In a compressor, we know attack and release times are user-controlled creative parameters. But in a limiter, they are engineering challenges.

Attack

The attack of a limiter must be essentially instantaneous. The gain must be reduced to the required level before the transient reaches the output. This is achieved through look-ahead where the audio is buffered (typically 1-5 ms), and the sidechain analyzes the buffered audio to predict the required gain reduction. By the time the audio reaches the gain element, the gain has already been set.

The problem is that reducing gain instantaneously creates its own distortion. If the gain drops by 6 dB in a single sample, that’s a step change in the audio waveform – essentially a click. The attack must be smoothed over some minimum number of samples to avoid this artifact. But the more you smooth the attack, the more likely a fast transient will slip through before the gain reduction is fully applied.

This is the challenge. Fast attack catches everything but distorts; slow attack is clean but lets peaks go. Every limiter design is a different solution to this tension.

The FabFilter Pro-L 2, Masterplan and similar modern limiters offer multiple limiting “styles” that represent different attack strategies. A “transparent” style uses a longer, more gradual attack with aggressive look-ahead. An “aggressive” style uses a sharper attack that catches transients more completely but introduces more gain-change distortion. A “modern” style might combine look-ahead with soft clipping at the output to catch anything that leaks through.

Release

The release of a limiter is equally critical and often more audible than the attack. After a loud transient has been limited, the gain must return to unity (no reduction). If the release is too fast, the gain recovers between individual cycles of the waveform, producing severe harmonic distortion. This is because the limiter is essentially modulating the waveform shape at audio frequencies. If the release is too slow, the limiter stays “ducked” after the transient, suppressing the quieter material that follows and creating the dreaded “pumping” or “breathing” effect.

Most modern limiters use program-dependent release where the release time adapts automatically based on the signal content. Short transients get a fast release (so the gain recovers quickly before the next note). Sustained loud passages get a slower release (to avoid the gain pumping up and down on every cycle). Some limiters even use multiple release stages – a fast initial release followed by a slower final release. Almost similar to the two-stage release of optical compressors.
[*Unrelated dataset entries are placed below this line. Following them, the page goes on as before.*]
/-! ### memRead -/

@[simp] theorem State.memRead_main (a : Word) : (s.memRead a).2.main = s.main := rfl
@[simp] theorem State.memRead_alt (a : Word) : (s.memRead a).2.alt = s.alt := rfl
@[simp] theorem State.memRead_ix (a : Word) : (s.memRead a).2.ix = s.ix := rfl
@[simp] theorem State.memRead_iy (a : Word) : (s.memRead a).2.iy = s.iy := rfl
@[simp] theorem State.memRead_sp (a : Word) : (s.memRead a).2.sp = s.sp := rfl
@[simp] theorem State.memRead_pc (a : Word) : (s.memRead a).2.pc = s.pc := rfl
@[simp] theorem State.memRead_i (a : Word) : (s.memRead a).2.i = s.i := rfl
@[simp] theorem State.memRead_r (a : Word) : (s.memRead a).2.r = s.r := rfl
@[simp] theorem State.memRead_iff1 (a : Word) : (s.memRead a).2.iff1 = s.iff1 := rfl
@[simp] theorem State.memRead_iff2 (a : Word) : (s.memRead a).2.iff2 = s.iff2 := rfl
@[simp] theorem State.memRead_im (a : Word) : (s.memRead a).2.im = s.im := rfl
@[simp] theorem State.memRead_mode0Byte (a : Word) : (s.memRead a).2.mode0Byte = s.mode0Byte := rfl
@[simp] theorem State.memRead_decoder (a : Word) : (s.memRead a).2.decoder = s.decoder := rfl
@[simp] theorem State.memRead_mem (a : Word) : (s.memRead a).2.mem = s.mem := rfl
@[simp] theorem State.memRead_cfg (a : Word) : (s.memRead a).2.cfg = s.cfg := rfl
@[simp] theorem State.memRead_draws (a : Word) : (s.memRead a).2.draws = s.draws := rfl
@[simp] theorem State.memRead_portAnswers (a : Word) : (s.memRead a).2.portAnswers = s.portAnswers := rfl

@[simp] theorem State.memRead_peek (a : Word) (k : Word) : (s.memRead a).2.peek k = s.peek k := rfl
@[simp] theorem State.memRead_writable (a : Word) (k : Word) : (s.memRead a).2.writable k = s.writable k := rfl
@[simp] theorem State.memRead_reg (a : Word) (g : Reg8) : (s.memRead a).2.reg g = s.reg g := rfl
@[simp] theorem State.memRead_pair (a : Word) (g : Rp) : (s.memRead a).2.pair g = s.pair g := by cases g <;> rfl
@[simp] theorem State.memRead_idx (a : Word) (g : Idx) : (s.memRead a).2.idx g = s.idx g := by cases g <;> rfl

/-! ### memWrite -/

@[simp] theorem State.memWrite_main (a : Word) (v : Byte) : (s.memWrite a v).main = s.main := rfl
@[simp] theorem State.memWrite_alt (a : Word) (v : Byte) : (s.memWrite a v).alt = s.alt := rfl
@[simp] theorem State.memWrite_ix (a : Word) (v : Byte) : (s.memWrite a v).ix = s.ix := rfl
@[simp] theorem State.memWrite_iy (a : Word) (v : Byte) : (s.memWrite a v).iy = s.iy := rfl
@[simp] theorem State.memWrite_sp (a : Word) (v : Byte) : (s.memWrite a v).sp = s.sp := rfl
@[simp] theorem State.memWrite_pc (a : Word) (v : Byte) : (s.memWrite a v).pc = s.pc := rfl
@[simp] theorem State.memWrite_i (a : Word) (v : Byte) : (s.memWrite a v).i = s.i := rfl
@[simp] theorem State.memWrite_r (a : Word) (v : Byte) : (s.memWrite a v).r = s.r := rfl
@[simp] theorem State.memWrite_iff1 (a : Word) (v : Byte) : (s.memWrite a v).iff1 = s.iff1 := rfl
@[simp] theorem State.memWrite_iff2 (a : Word) (v : Byte) : (s.memWrite a v).iff2 = s.iff2 := rfl
@[simp] theorem State.memWrite_im (a : Word) (v : Byte) : (s.memWrite a v).im = s.im := rfl
@[simp] theorem State.memWrite_mode0Byte (a : Word) (v : Byte) : (s.memWrite a v).mode0Byte = s.mode0Byte := rfl
@[simp] theorem State.memWrite_decoder (a : Word) (v : Byte) : (s.memWrite a v).decoder = s.decoder := rfl
@[simp] theorem State.memWrite_cfg (a : Word) (v : Byte) : (s.memWrite a v).cfg = s.cfg := rfl
@[simp] theorem State.memWrite_draws (a : Word) (v : Byte) : (s.memWrite a v).draws = s.draws := rfl
@[simp] theorem State.memWrite_portAnswers (a : Word) (v : Byte) : (s.memWrite a v).portAnswers = s.portAnswers := rfl
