/-- Settles O31: CALL and RST are one `callTo`, under the condition where there is one. -/
theorem callsAndRestarts : Obligations.CallsAndRestarts := by
  refine ⟨decodes_of_encode_imm16 (pre := [0xCD#8]) (f := .call) fun _ => ⟨rfl, rfl, rfl⟩, decodes_callCc,
    decodes_rstField, fun s => ⟨fun nn => ⟨_, rfl, s.callTo_calls nn⟩,
      fun cc nn => completes_conditional rfl (s.callTo_calls nn), fun k => ⟨_, rfl, ?_⟩⟩⟩
  obtain ⟨-, -, htarget⟩ := opXYZ_rst k
  rw [htarget]
  exact s.callTo_calls _

/-! ## RET, RETN, RETI -/

theorem edDetails_retn : ∀ y : Fin 8, y ≠ 1 → edDetails (opXYZ 1 y 5) = { mnemonic := .RETN } := by decide

theorem decodes_retn {y : Fin 8} (hy : y ≠ 1) : Decodes [0xED#8, opXYZ 1 y 5] .retn := by
  refine decodes_encED (ops := []) ?_
  rw [edDetails_retn y hy]
  exact .none rfl rfl rfl

theorem State.popPc_returns (s : State) :
    (Pops s s.popPc ∧ s.popPc.pc = s.peek16 s.sp) ∧ SameBut [.pc, .sp, .bus] s s.popPc :=
  ⟨⟨s.pop16_pops, rfl⟩, rfl⟩

theorem State.returnInterrupt_returns (s : State) :
    (Pops s s.returnInterrupt ∧ s.returnInterrupt.pc = s.peek16 s.sp) ∧ s.returnInterrupt.iff1 = s.iff2 ∧
      SameBut [.pc, .sp, .bus, .iff1] s s.returnInterrupt :=
  ⟨⟨s.pop16_pops, rfl⟩, rfl, rfl⟩

/-- Settles O32: RET is one `popPc`, under the condition where there is one; RETN and RETI are one `returnInterrupt`. -/
theorem returnInstructions : Obligations.ReturnInstructions :=
  ⟨decodes_of_encode rfl rfl rfl, fun _ => decodes_of_encode rfl rfl rfl, fun _ => decodes_retn,
    decodes_of_encode rfl rfl rfl, fun s => ⟨⟨_, rfl, s.popPc_returns⟩,
      fun _ => completes_conditional rfl s.popPc_returns, ⟨_, rfl, s.returnInterrupt_returns⟩,
      ⟨_, rfl, s.returnInterrupt_returns⟩⟩⟩

end Sys2Proof.Machine
end

section
/-! PROOFS. RETN takes back what an NMI acknowledge put on the stack and in IFF2 (spec 45 R331; 60 R405). -/

namespace Sys2Proof.Machine

variable {s t : State}

/-- A stored word is read back where both its bytes can be written. -/
theorem StoresWord.peek16 {a v : Word} (h : StoresWord s t a v) (hlo : s.writable a = true)
    (hhi : s.writable (a + 1) = true) : t.peek16 a = v := by
  have hlow : t.peek a = loByte v := by rw [h a, if_pos ⟨rfl, hlo⟩]
  have hhigh : t.peek (a + 1) = hiByte v := by
    rw [h (a + 1), if_neg (fun hk => absurd hk.1 (by simp)), if_pos ⟨rfl, hhi⟩]
  rw [State.peek16, hlow, hhigh, joinBytes_hi_lo]

theorem State.enterNmi_stores (s : State) : StoresWord s s.enterNmi (s.sp - 2) s.pc :=
  ((s.nmiAcknowledged.push16_stores s.pc).from_eq rfl rfl).of_eq rfl rfl

theorem State.interruptCheck_of_nmi (h : s.nmiLatch = true) : s.interruptCheck = s.enterNmi := if_pos h

/-- Settles O50: the word RETN pops is the PC that the acknowledge pushed (`StoresWord.peek16`), and IFF2 holds the IFF1
from before it. -/
theorem retnUndoesNmiEntry : Obligations.RetnUndoesNmiEntry := by
  intro s _ hnmi hhi hlo
  have hsucc : s.sp - 2 + 1 = s.sp - 1 := by bv_omega
  obtain ⟨⟨⟨hsp, -⟩, hpc⟩, hiff1, -⟩ := s.enterNmi.returnInterrupt_returns
  refine ⟨s.enterNmi, s.enterNmi.returnInterrupt, State.interruptCheck_of_nmi hnmi, rfl, ?_, ?_, hiff1⟩
  · exact hpc.trans (s.enterNmi_stores.peek16 hlo (hsucc ▸ hhi))
  · exact hsp.trans (BitVec.sub_add_cancel s.sp 2)

end Sys2Proof.Machine
end

section
/-! PROOFS. Port output and the CPU control instructions (spec 46 R342, R343, R347 to R354). -/

namespace Sys2Proof.Machine

variable {s : State} {i : Instr}

/-! ## OUT -/

/-- An instruction that is one port write. -/
theorem completes_ioWrite {port : Word} {v : Byte} (h : exec i s = .next (s.ioWrite port v)) : Completes i s fun t =>
    Bus s t [.writeIo port v] ∧ t.trace.events = s.trace.events ++ [.write port v] ∧ SameBut [.bus, .events] s t :=
  ⟨_, h, ⟨s.ioWrite_bus port v, rfl⟩, s.ioWrite_events port v, s.ioWrite_frame port v⟩

/-- Settles O34: each form is one `ioWrite`. -/
theorem portOutput : Obligations.PortOutput :=
  ⟨fun _ => decodes_of_encode rfl rfl rfl, fun _ => decodes_of_encode rfl rfl rfl, decodes_of_encode rfl rfl rfl,
    fun _ => ⟨fun _ => completes_ioWrite rfl, fun _ => completes_ioWrite rfl, completes_ioWrite rfl⟩⟩

/-! ## HALT, DI, EI -/

/-- Settles O36: the entry of HALT names no operand, so a prefix leaves it; the HALT line is the halted state itself. -/
theorem haltAndInterruptEnables : Obligations.HaltAndInterruptEnables := by
  have hhalt : Decodes [0x76#8] .halt := decodes_of_encode rfl rfl rfl
  exact ⟨hhalt, fun x => decodes_X_of_plain x rfl rfl hhalt, decodes_of_encode rfl rfl rfl, decodes_of_encode rfl rfl rfl,
    fun _ => ⟨⟨_, rfl, rfl, rfl, rfl⟩, ⟨_, rfl, rfl, rfl, rfl⟩, ⟨_, rfl, rfl, rfl, rfl⟩⟩⟩

/-! ## IM, LD with I or R -/

/-- The entry of IM depends on the low two bits of y alone (30 R126). -/
theorem edDetails_imField :
    ∀ y : Fin 8, edDetails (opXYZ 1 y 6) = edDetails (opXYZ 1 (BitVec.ofNat 2 y).toNat 6) := by decide

theorem decodes_imField (y : Fin 8) : Decodes [0xED#8, opXYZ 1 y 6] (.im (BitVec.ofNat 2 y)) := fun rest =>
  calc decode (0xED#8 :: opXYZ 1 y 6 :: rest)
      = decode (0xED#8 :: opXYZ 1 (BitVec.ofNat 2 y).toNat 6 :: rest) := by
        rw [decode_ED, decode_ED, edDetails_imField]
    _ = .ok (.im (BitVec.ofNat 2 y), rest) := decodes_im _ rest

theorem imMode_table :
    ∀ c ∈ [(0#2, IntMode.mode0), (1#2, .mode0), (2#2, .mode1), (3#2, .mode2)], imMode c.1 = c.2 := by decide

/-- LD A,I and LD A,R: A takes the byte, PV is IFF2 and C is kept (R353, R354). -/
theorem completes_loadAIff {v : Byte} (h : exec i s = .next (s.loadAIff v)) : Completes i s fun t =>
    t.main.a = v ∧ FlagsAre t.main.f (v.getLsbD 7) (decide (v = 0)) false s.iff2 false s.main.f.c ∧
      UndocAre s t (v.getLsbD 5) (v.getLsbD 3) ∧ SameBut [.reg .a, .flags, .draws] s t := by
  obtain ⟨t, hexec, ha, ⟨hflags, hundoc⟩, hframe⟩ := completes_setReg_writeFlags (fun _ hw => hw) h
  rw [msb_eq_getLsbD] at hflags
  exact ⟨t, hexec, ha, hflags, hundoc, hframe⟩

/-- Settles O37: IM and the loads of I and R write one field, and LD A,I and LD A,R are one `loadAIff`. -/
theorem modeVectorRefresh : Obligations.ModeVectorRefresh :=
  ⟨decodes_imField, decodes_of_encode rfl rfl rfl, decodes_of_encode rfl rfl rfl, decodes_of_encode rfl rfl rfl,
    decodes_of_encode rfl rfl rfl, fun _ => ⟨fun c hc => ⟨_, rfl, imMode_table c hc, rfl⟩, ⟨_, rfl, rfl, rfl⟩,
      ⟨_, rfl, rfl, rfl⟩, completes_loadAIff rfl, completes_loadAIff rfl⟩⟩

end Sys2Proof.Machine
end

section
/-! PROOFS. The step of a decoded instruction in any environment, and the acknowledges of a quiet one, which are those of
`requestsDuringAStep` at edges that bring nothing (spec 60 R405 to R413; 70 R452, R453). -/

namespace Sys2Proof.Machine

variable {s t : State} {n : Nat}

/-- Settles O42: the fetch loop takes the bytes that the decoder takes, and the step runs what it fetched. -/
theorem stepRunsDecodedInstruction : Obligations.StepRunsDecodedInstruction := by
  intro s i left hk hr hh hd hdec
  obtain ⟨u, hfetch, hfetched, hframe⟩ := fetchDecode_of_decode s.beginStep hd hdec
  exact ⟨u, hfetched, hframe, step_of_fetchDecode hk hr hh hfetch⟩

/-! ## Edges that bring nothing -/

theorem Quiet.seen_eq (q : Quiet s) (n : Nat) : s.seen n = s := by
  obtain ⟨hclock, -⟩ := q
  rw [State.seen, hclock, List.take_nil]
  rfl

theorem Quiet.edges_eq_nil (q : Quiet s) (k n : Nat) : s.edges k n = [] := by
  obtain ⟨hclock, -⟩ := q
  rw [State.edges, hclock, List.take_nil, List.drop_nil]
  rfl

/-- The clock is as it was after an acknowledge, and no NMI is latched. -/
theorem Quiet.ackDuring (q : Quiet s) (h : AckDuring s n t) :
    t.clock = s.clock ∧ t.nmiLatch = false ∧ t.halted = false ∧ t.r = bumpR s.r ∧ t.iff1 = false := by
  obtain ⟨hclock, -, hnmi, hhalted, hr, hiff1⟩ := h
  rw [q.edges_eq_nil] at hnmi
  obtain ⟨hquiet, -⟩ := q
  exact ⟨by rw [hclock, hquiet, List.drop_nil], by simpa using hnmi, hhalted, hr, hiff1⟩

/-- After the acknowledge of an INT its latch stays clear, and nothing replaces the byte that was consumed. -/
theorem Quiet.ackAccepted (q : Quiet s) (h : AckAccepted s n t) :
    t.clock = s.clock ∧ t.nmiLatch = false ∧ t.intLatch = false ∧ t.halted = false ∧ t.r = bumpR s.r ∧
      t.intVector = none ∧ t.iff1 = false ∧ t.iff2 = false := by
  obtain ⟨hduring, hiff2, hint, hvec⟩ := h
  obtain ⟨hclock, hnmi, hhalted, hr, hiff1⟩ := q.ackDuring hduring
  rw [q.edges_eq_nil] at hint hvec
  exact ⟨hclock, hnmi, by simpa using hint, hhalted, hr, hvec, hiff1, hiff2⟩

/-! ## NMI -/

/-- Settles O48: in a quiet environment the NMI acknowledge keeps the INT latch, the vector byte and the clock, so its frame
leaves them out. -/
theorem nmiAcknowledge : Obligations.NmiAcknowledge := by
  intro s q hn
  obtain ⟨-, -, hrequests, -⟩ := requestsDuringAStep s q.requestsOnly
  obtain ⟨t, hcheck, hduring, hpc, hsp, hiff2, hint, hvec, hstores, hops, hframe⟩ := hrequests hn
  obtain ⟨hclock, hnmi, hhalted, hr, hiff1⟩ := q.ackDuring hduring
  have hint' : t.intLatch = s.intLatch := by
    replace hint : t.intLatch = true ↔ s.intLatch = true ∨ Signal.int ∈ s.edges 0 10 := hint
    rw [q.edges_eq_nil] at hint
    simpa [← Bool.eq_iff_iff] using hint
  rw [q.seen_eq] at hvec
  refine ⟨t, hcheck, hnmi, hhalted, hr, hiff2, hiff1, hpc, hsp, hstores, hops, ?_⟩
  simpa only [SameBut, List.cons_append, List.nil_append, List.foldl_cons, List.foldl_nil, Part.restore, hclock, hint',
    hvec] using hframe

/-! ## INT -/

/-- A frame puts its parts back one after the other. -/
theorem sameBut_append (ps qs : List Part) : SameBut (ps ++ qs) s t ↔ SameBut qs s (ps.foldl (Part.restore s) t) := by
  rw [SameBut, List.foldl_append]
  rfl

/-- What the acknowledge of an INT may change where nothing arrives, but for memory, SP, PC and the mode-0 byte. -/
def quietAcknowledgeParts : List Part := [.intLatch, .halted, .refreshR, .intVector, .iff1, .iff2, .ops, .timing]

/-- The frame of an acknowledge leaves out the clock and the NMI latch where they are as they were. -/
theorem SameBut.quietAcknowledge (ps : List Part) (hclock : (ps.foldl (Part.restore s) t).clock = s.clock)
    (hnmi : (ps.foldl (Part.restore s) t).nmiLatch = s.nmiLatch) (h : SameBut (ps ++ acknowledgeParts) s t) :
    SameBut (ps ++ quietAcknowledgeParts) s t := by
  rw [sameBut_append] at h ⊢
  generalize ps.foldl (Part.restore s) t = u at *
  simpa only [SameBut, acknowledgeParts, quietAcknowledgeParts, List.foldl_cons, List.foldl_nil, Part.restore, hclock,
    hnmi] using h

/-- Settles O49: in a quiet environment the byte is the one in `int_vector` before the acknowledge, and every mode keeps the
NMI latch and the clock, so its frame leaves them out. -/
theorem intAcknowledge : Obligations.IntAcknowledge := by
  refine ⟨rfl, decodes_of_encode rfl rfl rfl, fun s q hn => ⟨State.interruptCheck_of_none hn, fun hi hiff => ?_⟩⟩
  obtain ⟨-, -, -, hrequests⟩ := requestsDuringAStep s q.requestsOnly
  obtain ⟨t, hcheck, hmode⟩ := hrequests hn hi hiff
  rw [q.seen_eq] at hmode
  generalize s.im = m at hmode ⊢
  obtain ⟨n, hacc⟩ : ∃ n, AckAccepted s n t := by
    cases m with
    | mode0 => exact ⟨4, hmode.1⟩
    | mode1 => exact ⟨10, hmode.1⟩
    | mode2 => exact ⟨16, hmode.1⟩
  obtain ⟨hclock, hnmi, hint, hhalted, hr, hvec, hiff1, hiff2⟩ := q.ackAccepted hacc
  rw [← hn] at hnmi
  refine ⟨t, hcheck, hint, hhalted, hr, hvec, hiff1, hiff2, ?_⟩
  cases m with
  | mode0 =>
    obtain ⟨-, hbyte, hops, hframe⟩ := hmode
    have hhead : t.upcoming.head? = some (s.intVector.getD s.cfg.intNoVector) := by
      rw [State.upcoming_of_some hbyte, List.head?_cons]
    exact ⟨hbyte, hhead, hops, SameBut.quietAcknowledge [.mode0Byte] hclock hnmi hframe⟩
  | mode1 =>
    obtain ⟨-, hpc, hsp, hstores, hops, hframe⟩ := hmode
    exact ⟨hpc, hsp, hstores, hops, SameBut.quietAcknowledge [.pc, .sp, .mem] hclock hnmi hframe⟩
  | mode2 =>
    obtain ⟨-, hpc, hsp, hstores, hops, hframe⟩ := hmode
    exact ⟨hpc, hsp, hstores, hops, SameBut.quietAcknowledge [.pc, .sp, .mem] hclock hnmi hframe⟩

end Sys2Proof.Machine
end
The Newfangled Audio Elevate limiter, designed by Dan Gillespie (a 15-year Eventide DSP veteran), takes release to an extreme. It independently adapts the attack, release, and look-ahead parameters for each of its 26 frequency bands. A kick drum transient in the low band gets a different release profile than a cymbal crash in the high band. This per-band adaptive approach is why Elevate avoids the artifacts that plague broadband limiters where the low end isn’t dictating the release behaviour of the entire signal.

11.4   Limiting in Analog vs Digital

Analog Limiting

In the analog world, limiting is constrained by physics. The gain reduction element (FET, VCA, tube) has a physical response time. The sidechain has capacitors and resistors that define the attack and release constants. And there is no look-ahead because the circuit can only respond to what has already happened.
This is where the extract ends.